Garrison Keillor’s recent op-eds about Donald Trump (aka The Snapper) are always pointed and funny, but today’s op-ed about The Snapper entitled “A nation’s fascination with the unthinkable” really hit my funny bone...hard. I read it in my home-delivered paper version of the Houston Chronicle (yes I’m a dinosaur), but it’s also in today’s online Washington Post linky here.
First some background. I was raised on a family farm in Iowa that was started by my German great-grandfather and great-grandmother after he emigrated from Germany and fought in the Civil War for the Union with Gen. Grant. I attended a rural Lutheran Church as a child, and went to a rural two-room Lutheran parochial school for grades 1–8. (I gave up church as soon as I left home when I went to university and could finally think and act for myself.) One of my two brothers still runs the family farm in Iowa with his son (and is an elder in the same Lutheran church). My other brother is a family doctor in a small farming town in Minnesota (and still an active Lutheran). The reason for all this family history is that I like Garrison Keillor...a lot. I really understand and appreciate his self-deprecating, and intelligent, Midwestern humor—it’s the kind of humor I grew up with. When I read his columns or his books, or have listened to him on The Prairie Home Companion going on 40 years now, I laugh at his jokes and stories, I understand the people and communities he is talking about, he reminds me of home in Iowa and makes me warm and happy inside. Some people may not totally get Garrison Keillor, but that’s OK. I do and that’s OK too.
Anywho, reading Keillor’s column mentioned above had me laughing so hard in bed that my wife woke up and asked “Well, what did Trump do now?” So allow me to share with you what had me laughing. First he begins by commenting how the hot summer weather can make people do crazy things. Then a bit about those who sat in the back during history class, then a segue to Copenhagen and Denmark and Norway, and then to how Liberals love meetings and how The Snapper is not big on meetings. And then the last three paragraphs that had me rolling.

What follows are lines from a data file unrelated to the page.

/-! ### The module -/

/-- The module. -/
structure Mach where
  /-- Module time in ns (R393). -/
  now : Nat
  /-- Free values taken (log entry 2) and numbers drawn from the TRNG. -/
  freeCount : Nat
  drawCount : Nat
  /-- Values of the dictionary's objects that differ from their defaults, by index × 256 + subindex. -/
  dict : SMap Nat
  mem : List Host.Cell
  lines : SMap LineMeta
  /-- Valid and poisoned SRAM sectors, by device address div 32 (R288). -/
  valid : NSet
  poison : NSet
  /-- Host-memory bytes held poisoned, by device address div 32 (R346). -/
  hostPoison : NSet
  writeBacks : SMap WriteBack
  sramBacks : NSet
  dirty : NSet
  placed : List Placed
  lent : List Lent
  errorLog : List (Nat × Bytes)
  engines : SMap Engine
  received : List Cmd
  acts : List Act
  /-- The validated commands of recompute lists that have not started (R130). -/
  listed : List Act
  counters : List WorkCounter
  running : List Running
  addBacks : List AddBack
  transfers : List Transfer
  /-- Partitions with a transfer that waits on its regulator: since when, and when the last of its buckets will have
  filled, none where one cannot (R272). -/
  throttled : SMap (Nat × Option Nat)
  journals : SMap Journal
  rings : SMap Ring
  /-- The journal of each partition fetched last (R224). -/
  turn : SMap Nat
  ready : List Rec
  seqs : SMap Nat
  parts : SMap Partition
  slotWrites : List SlotWrite
  slotReads : List SlotRead
  mailboxes : SMap Mailbox
  msix : SMap MsixEntry
  umpor : List UmporReq
  cache : List CachedAnswer
  /-- Addresses whose neighbour is known, and those being solicited (R330). -/
  neighbours : NSet
  soliciting : NSet
  notices : List Notice
  nextToken : Nat
  outbox : List OutFrame
  /-- The frame the module sent last, and what it last returned to a host read: bytes, and the poison mark. -/
  lastSent : Option OutFrame
  returned : Bytes × Bool
  /-- The link-local address was found in use by another node (R330). -/
  addressTaken : Bool
  pair : Pair
  /-- Writes to mirrored lines accepted (R359): the model's own count. -/
  mirrorWrites : Nat
  /-- Lines held in the reserved part of the device cache (R344): the control line of journal j under j, the consumer
  line of ring r under 64 + r. -/
  devCache : SMap Bytes
  /-- The pointing window of BAR4 (R354), and the component registers of BAR2 that hold a value written (R340). -/
  window : List Host.Cell
  components : SMap Nat
  hdmCommitted : Option Nat
  hdmError : Bool
  /-- When a flag the module sets was last set, by `flagKey` (R322). -/
  flagAt : SMap Nat
  modState : ModState
  bays : SMap Bay
  plinth : Plinth
  start : Start
  tileWatchdogs : SMap Nat
  trace : Trace
  trngFailed : Bool
  deriving DecidableEq, Repr

/-- The module, and the commands that wait, first in, first out. -/
structure State extends Mach where
  pending : List Instr
  deriving DecidableEq, Repr

/-! ### Reset

Reset is the module with its 54 V input not applied: the values the spec gives at the first module start,
before any stage of it has run. What the spec gives no value is zero or empty (log entry 1). -/

def Counts.zero : Counts := ⟨0, 0, 0, 0, 0⟩

def Engine.reset : Engine := ⟨0, 0, 0, .zero, .zero, .zero, none, 0, 0, 0, 0, 0, none⟩

def Journal.reset : Journal := ⟨.disabled, 0, 0, 0, false, none, []⟩

def Ring.reset : Ring := ⟨0, 0, 0⟩

def Partition.reset : Partition := ⟨.absent, [], false, none, none, [], none⟩

def Mailbox.reset : Mailbox := ⟨false, 0, false, false, 0, false, [], []⟩

/-- A vector starts masked, as MSI-X has it (log entry 7). -/
def MsixEntry.reset : MsixEntry := ⟨0, 0, true, false⟩

def Pair.reset : Pair :=
  ⟨.unpaired, none, [], [], [], [], [], 0, 0, 0, [], [], 0, 0, 0, 0, 0, none, [], [], [], [], [], none, false, none⟩

def Bay.reset : Bay := ⟨.run, 0, false, 0, false, 0, 0, 0, 0, [], 0, [0, 0, 0, 0, 0, 0, 0, 0, 0], ⟨0, 0⟩, 0, 0, 0, 0, 0, 0, false⟩

/-- One rule of 16 bytes as a little-endian number (R399). -/
def ruleWord (input op action flags threshold hold arg : Nat) : Nat :=
  input + op * 2 ^ 8 + action * 2 ^ 16 + flags * 2 ^ 24 + threshold * 2 ^ 32 + hold * 2 ^ 64 + arg * 2 ^ 80

/-- Fixed rules 0 to 7 (R403) in the layout of R399 (log entry 8); rules 8 to 31 are zero. -/
def fixedRules : Nat :=
  ruleWord 0x63 1 8 1 0x42DC0000 0 0 + ruleWord 0x60 2 8 1 0x42200000 9 0 * 2 ^ 128 +
    ruleWord 0x60 1 8 1 0x42700000 9 0 * 2 ^ 256 + ruleWord 0x63 1 9 1 0x42BE0000 0 0 * 2 ^ 384 +
    ruleWord 0x70 3 10 1 0x3F800000 0 0 * 2 ^ 512 + ruleWord 0x71 3 7 1 0 0 0 * 2 ^ 640

def RuleRun.reset : RuleRun := ⟨0, 0, false⟩

def Plinth.reset : Plinth where
  filtered := []
  siteHistory := []
  table := fixedRules
  rules := List.replicate 32 .reset
  modEn := false
  perst := false
  prsnt := false
  strap := 0
  slotId := 0
  seated := false
  inputOn := false
  sampledAt := 0
  governedAt := 0
  thermalOn := false
  thermalMw := 1000000
  level := 0
  overCount := 0
  pFix := 0
  calNum := 0
  calDen := 1
  activity := 0
  windowNo := 0
  windowSum := []
  lastWindow := []
  rxInSecond := []
  errInSecond := []
  energyFrac := 0
  draining := none
  pllLost := []
  lastOffWake := none
  eFuse := false
  rails := []
  pausedNs := 0
  pausedSince := none

def Start.reset : Start := ⟨none, 0, false, ⟨0, 0, 0, 0, 0, []⟩, [], [], [], [], [], [], 0, 0, [], []⟩

def Trace.reset : Trace := ⟨.off, [], [], 0, 0, 0, 0, 0, [], [0, 0, 0, 0], 0⟩

def Mach.reset : Mach where
  now := 0
  freeCount := 0
  drawCount := 0
  dict := []
  mem := []
  lines := []
  valid := []
  poison := []
  hostPoison := []
  writeBacks := []
  sramBacks := []
  dirty := []
  placed := []
  lent := []
  errorLog := []
  engines := []
  received := []
  acts := []
  listed := []
  counters := []
  running := []
  addBacks := []
  transfers := []
  throttled := []
  journals := []
  rings := []
  turn := []
  ready := []
  seqs := []
  parts := []
  slotWrites := []
  slotReads := []
  mailboxes := []
  msix := []
  umpor := []
  cache := []
  neighbours := []
  soliciting := []
  notices := []
  nextToken := 0
  outbox := []
  lastSent := none
  returned := ([], false)
  addressTaken := false
  pair := .reset
  mirrorWrites := 0
  devCache := []
  window := []
  components := []
  hdmCommitted := none
  hdmError := false
  flagAt := []
  modState := .off
  bays := []
  plinth := .reset
  start := .reset
  tileWatchdogs := []
  trace := .reset
  trngFailed := false
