/-- A validation as a command's whole answer. -/
def Mach.startOr (m : Mach) (c : Cmd) (r : Chk Act) : Res :=
  match r with
  | .error e => .next (m.refuseChecked c e)
  | .ok a => .next (m.launch a)

/-! ### WAIT (R244) -/

/-- Whether the command with a sequence number of a journal has written its record. -/
def Mach.hasCompleted (m : Mach) (j s : Nat) : Bool :=
  decide (s < (m.journal j).consumed) && !((m.inFlight j).any fun i => i.seq == s) &&
    (match (m.journal j).held with | some c => c.id.seq != s | none => true)

/-- SPECIFIC of a WAIT COMMAND: its target's reason code; a free value for a sequence number no command of the
journal has completed with (log entry 2). -/
def Mach.targetReason (m : Mach) (j s : Nat) : Nat × Mach :=
  match mget (m.journal j).reasons s with
  | some r => (r, m)
  | none => let f := m.free; (f.1 % 256, f.2)

/-- A running WAIT ALL_EARLIER or COMMAND completes where its condition holds. -/
def Mach.tryWait (m : Mach) (c : Cmd) : Mach :=
  if c.opflags % 4 = 0 then
    if (m.inFlight c.id.journal).any fun i => decide (i.seq < c.id.seq) then m
    else m.complete c 0 0 0 .none false
  else if c.opflags % 4 = 1 then
    if m.hasCompleted (c.f 20 1) (c.f 21 6) then
      let r := m.targetReason (c.f 20 1) (c.f 21 6)
      r.2.complete c 0 0 r.1 .none false
    else m
  else m

/-- Every running WAIT looks again. -/
def Mach.tryWaits (m : Mach) : Mach :=
  (m.acts.filter fun a => a.cmd.opcode == 10).foldl (fun s a => s.tryWait a.cmd) m

/-- ALL_EARLIER. -/
def waitAllEarlier (id : CmdId) (m : Mach) : Res :=
  descRow (10, 0) id [] (fun c m => .next ((m.launch (.of c (.waiting [] [] []))).tryWait c)) m

/-- COMMAND: a target in another partition's journal is refused. -/
def waitCommand (id : CmdId) (m : Mach) : Res :=
  descRow (10, 1) id [] (fun c m =>
    if m.obj O.J_PARTITION (c.f 20 1) ≠ c.part then .next (m.refuse c rPARTITION 20)
    else .next ((m.launch (.of c (.waiting [] [] []))).tryWait c)) m

/-- WAIT_TIMEOUT (R244, R245 row 0x05). -/
def waitTimeout (id : CmdId) (m : Mach) : Res :=
  match m.act? id with
  | none => cannot "no such command runs"
  | some a =>
    if a.cmd.opcode ≠ 10 then cannot "the command is not a WAIT"
    else if a.cmd.f 32 4 = 0 then cannot "the WAIT has no TIMEOUT"
    else
      let m := m.upTo (a.cmd.received + a.cmd.f 32 4)
      .next (m.complete a.cmd rSTATE 5 0 .none false)

/-! ### Rings (R227 to R229) -/

/-- The function whose vectors a ring names (R342): 0 for PF0, n for VFn. -/
def Mach.ringFunction (m : Mach) (r : Nat) : Nat :=
  let p := m.obj O.C_PARTITION r
  if p < 16 then p + 1 else 0

/-- A function's vector is signalled: its message is written, or it becomes pending while masked. -/
def Mach.signalVector (m : Mach) (fn v : Nat) : Mach :=
  let k := fn * 2048 + v
  let e := mgetD m.msix k .reset
  if e.masked then { m with msix := mset m.msix k { e with pending := true } }
  else if m.obj O.LINK_STATE 0 ≠ 1 ∧ m.obj O.LINK_STATE 0 ≠ 2 then m
  else m.wr (hostAddr e.addr) (leBytes 4 e.data) false

/-- A ring's vector is signalled, and its moderation begins again (R229). -/
def Mach.signalRing (m : Mach) (r : Nat) : Mach :=
  let m := m.setRing r { m.ringOf r with unsignalled := 0 }
  if m.obj O.C_MSIX r = 0xFFFF then m else m.signalVector (m.ringFunction r) (m.obj O.C_MSIX r)

/-- What the record of a command does to its journal (R221, R246). -/
def Mach.recordWritten (m : Mach) (id : CmdId) (reason : Nat) : Mach :=
  let x := m.journal id.journal
  let m := m.setJournal id.journal { x with
    completed := x.completed + 1, statusDue := true, reasons := mset x.reasons id.seq reason }
  let x := m.journal id.journal
  let m := if x.state = .draining ∧ (m.inFlight id.journal).isEmpty then
      (m.closeJournal id.journal).writeStatus id.journal
    else m
  m.tryWaits

/-- A record is written to its ring's next entry with its PHASE, the ring's vector is signalled where it is due, and
the journal learns that its command has completed (R228, R229, R244). -/
def Mach.writeRec (m : Mach) (r : Nat) (x : Rec) : Mach :=
  let w := m.obj O.C_WRITTEN r
  let size := m.obj O.C_SIZE r
  let phase := (w / size + 1) % 2
  let b := patch x.bytes 4 (leBytes 1 (fld x.bytes 4 1 % 128 + phase * 128))
  let m := m.wr (hostAddr (m.obj O.C_BASE r + w % size * 64)) b false
  let m := m.bump O.C_WRITTEN r 1
  let g := m.ringOf r
  let m := m.setRing r { g with unsignalled := g.unsignalled + 1
                                firstAt := if g.unsignalled = 0 then m.now else g.firstAt }
  let m := if m.obj O.C_MOD_COUNT r ≤ g.unsignalled + 1 then m.signalRing r else m
  match x.cmd with
  | some c => m.recordWritten c.1 c.2
  | none => m

/-- The records ready for a full ring wait for it, each counted once (R228). -/
def Mach.stallAll (m : Mach) (r : Nat) : Mach :=
  let n := (m.ready.filter fun x => x.ring == r && !x.stalled).length
  { m with ready := m.ready.map fun (x : Rec) => if x.ring = r then { x with stalled := true } else x }.bump O.C_STALLS r n

/-- The consumer line of a ring as the host has stored it: read again where the cache does not hold it (R227, R347); a
poisoned line gives no new CONSUMED (R346). -/
def Mach.readConsumer (m : Mach) (r : Nat) : Mach :=
  let a := hostAddr (m.obj O.C_CONSUMER r)
  if (mget m.devCache (consumerSlot r)).isSome then m
  else
    let bad := m.rdPoison a 8
    let d := m.rd a 64
    let m := m.cacheLine (consumerSlot r) d
    if bad then m.hostReadFailed true else m.setRing r { m.ringOf r with consumed := fld d 0 8 }

/-- COMPLETION_RECORD (R228, R229): the oldest record ready for a ring is written, or waits for room. -/
def completionRecord (r : Nat) (m : Mach) : Res :=
  match m.ready.find? fun x => x.ring == r with
  | none => .next m
  | some x =>
    let rest := m.ready.filter fun y => decide (y ≠ x)
    if !m.ringOn r then
      -- an event whose ring is not enabled is not written (R250); a completion waits for its ring
      match x.cmd with
      | none => .next { m with ready := rest }
      | some _ => .next m
    else if !m.linkUp then .next m
    else
      let m := m.readConsumer r
      if m.ringFull r then .next (m.stallAll r)
      else .next ({ m with ready := rest }.writeRec r x)

/-- CONSUMER_LINE_UPDATE (R227): the host's store invalidates the cached line, and the module reads it again while the
link is up. -/
def consumerLineUpdate (r : Nat) (rd : HostRead) (m : Mach) : Res :=
  let m := (m.hostStored (m.obj O.C_CONSUMER r) rd).dropLine (consumerSlot r)
  if !m.ringOn r || !m.linkUp then .next m
  else
    match rd with
    | .ok d false =>
      let m := m.cacheLine (consumerSlot r) d
      .next (m.setRing r { m.ringOf r with consumed := fld d 0 8 })
    | .ok d true => .next ((m.cacheLine (consumerSlot r) d).hostReadFailed true)
    | .fail => .next (m.hostReadFailed false)

/-- MSIX_MODERATION_TIMEOUT (R229): C_MOD_NS after the first record not yet signalled. -/
def msixModerationTimeout (r : Nat) (m : Mach) : Res :=
  let g := m.ringOf r
  if g.unsignalled = 0 ∨ m.obj O.C_MOD_NS r = 0 ∨ m.obj O.C_MSIX r = 0xFFFF then .next m
  else .next ((m.upTo (g.firstAt + m.obj O.C_MOD_NS r)).signalRing r)

end Sys2Proof.Machine
end

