-- ==== Sys2Proof/Machine/Update.lean ====
section
/-! DEFINITION. The parameter update units (R189 to R217, R487): validation of an UPDATE, the working
gradient, the optimisers, update records and step agreement, and the end of the command. -/

namespace Sys2Proof.Machine

open Sys2Proof

/-! ### The list entry and the optimiser record (R190 to R194) -/

def UpdEntry.tensor (e : UpdEntry) : Nat := fld e.raw 0 4
def UpdEntry.rows (e : UpdEntry) : Nat := fld e.raw 4 3
def UpdEntry.cols (e : UpdEntry) : Nat := fld e.raw 8 3
def UpdEntry.layer (e : UpdEntry) : Nat := fld e.raw 12 2
def UpdEntry.flag (e : UpdEntry) (b : Nat) : Bool := (fld e.raw 14 1).testBit b
def UpdEntry.mBf16 (e : UpdEntry) : Bool := e.flag 0
def UpdEntry.clipTensor (e : UpdEntry) : Bool := e.flag 1
def UpdEntry.presence (e : UpdEntry) : Bool := e.flag 2
def UpdEntry.decay (e : UpdEntry) : Bool := e.flag 3
def UpdEntry.rotCode (e : UpdEntry) : Nat := bits (fld e.raw 15 1) 3 3
def UpdEntry.gradFmt (e : UpdEntry) : Nat := fld e.raw 16 1
def UpdEntry.stride (e : UpdEntry) : Nat := fld e.raw 24 8
def UpdEntry.master (e : UpdEntry) (q : Nat) : Nat := fld e.raw 32 8 + q * e.stride
def UpdEntry.m1 (e : UpdEntry) (q : Nat) : Nat := fld e.raw 40 8 + q * e.stride
def UpdEntry.m2 (e : UpdEntry) (q : Nat) : Nat := fld e.raw 48 8 + q * e.stride
def UpdEntry.rec_ (e : UpdEntry) (q : Nat) : Nat := fld e.raw 56 8 + q * e.stride
def UpdEntry.grad (e : UpdEntry) (q : Nat) : Nat := fld e.raw 64 8 + q * fld e.raw 72 8
def UpdEntry.presMap (e : UpdEntry) : Nat := fld e.raw 80 8
def UpdEntry.freezeAt (e : UpdEntry) : Nat := fld e.raw 88 8
def UpdEntry.report (e : UpdEntry) : Nat := fld e.raw 96 8
def UpdEntry.optAt (e : UpdEntry) : Nat := fld e.raw 104 8
def UpdEntry.hasM2 (e : UpdEntry) : Bool := fld e.raw 48 8 != 0
def UpdEntry.rb (e : UpdEntry) : Nat := blocksOf e.rows
def UpdEntry.cb (e : UpdEntry) : Nat := blocksOf e.cols
def UpdEntry.blocks (e : UpdEntry) : Nat := e.rb * e.cb
/-- Bytes of a block of moments. -/
def UpdEntry.mSize (e : UpdEntry) : Nat := if e.mBf16 then 128 else 256
/-- First block of shard `q` of `n`; the next shard's first block ends it (R190). -/
def UpdEntry.bound (e : UpdEntry) (n q : Nat) : Nat := q * e.blocks / n
/-- Block rows of a rotation's column group. -/
def UpdEntry.group (e : UpdEntry) : Nat := if e.rotCode = 0 then 1 else rotSize e.rotCode / 8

The second reason for his nomination is The Fascination of the Unthinkable: When the rational fails to satisfy, why not the counterintuitive? If your car won’t start and you don’t know why, push it over a cliff and watch it blow up. If you’re tired of the same old same old in Washington, why not elect Bob Barker, host of “The Price Is Right”? It’s like having a walrus in church Sunday morning. The minister tries to explain the parable of the vineyard, and the walrus says, “BLEAUGHHHHHH.” Which one do you remember for weeks afterward?
Now that walrus in the church imagery just started me laughing out loud—the kind of laughing that once you start it’s hard to stop. I can understand that ridiculous walrus metaphor perfectly. And oh how I would have loved as a child to have seen a walrus at a Sunday church service. But Keillor continues:
Long ago in Minnesota, a state somewhat like Denmark, a man ran for governor who had bleached hair, enormous pectorals, and a penchant for hitting other men with folding chairs. I am not making this up. It was unthinkable that a state of sober Scandinavians and Germans would elect a man like this. And so we did. His term in office was not a happy time and he didn’t run for re-election. Not many Minnesotans miss him. The Snapper is not campaigning in Minnesota that anyone is aware of. We’ve been there, done that. Talk to one of us if you need more information.
Yes I remember that Jesse Ventura “experiment” in Minnesota too. Trump lite. And Keillor concludes:
What will defeat the Snapper in the end is plain wrongness. When the surgeon comes in to say hello before he opens up your skull, if he’s wearing a baseball cap backward and listening to Metallica on headphones, you climb off that table. And when you board the plane and glance in the cockpit and see Moe and Curly doing eye pokes, you disembark. The Snapper is not a president of the United States. He isn’t even of mayoral quality, unless maybe in Toronto. He’s a joke. Nice try. No cigar.
Garrison Keillor says it all, with laughter and truth. Please read Keillor’s whole column to get the full Keillor experience—Minnesota’s Molly Ivins. And even though it’s 100 degrees out there don’t buy any anvils you don’t need. And don’t vote for The Snapper. Cheers.
Update: Changed all the incorrect instances of “editorial” to “op-ed”. A big shoutout and thank you to Catte Nappe for pointing out this error.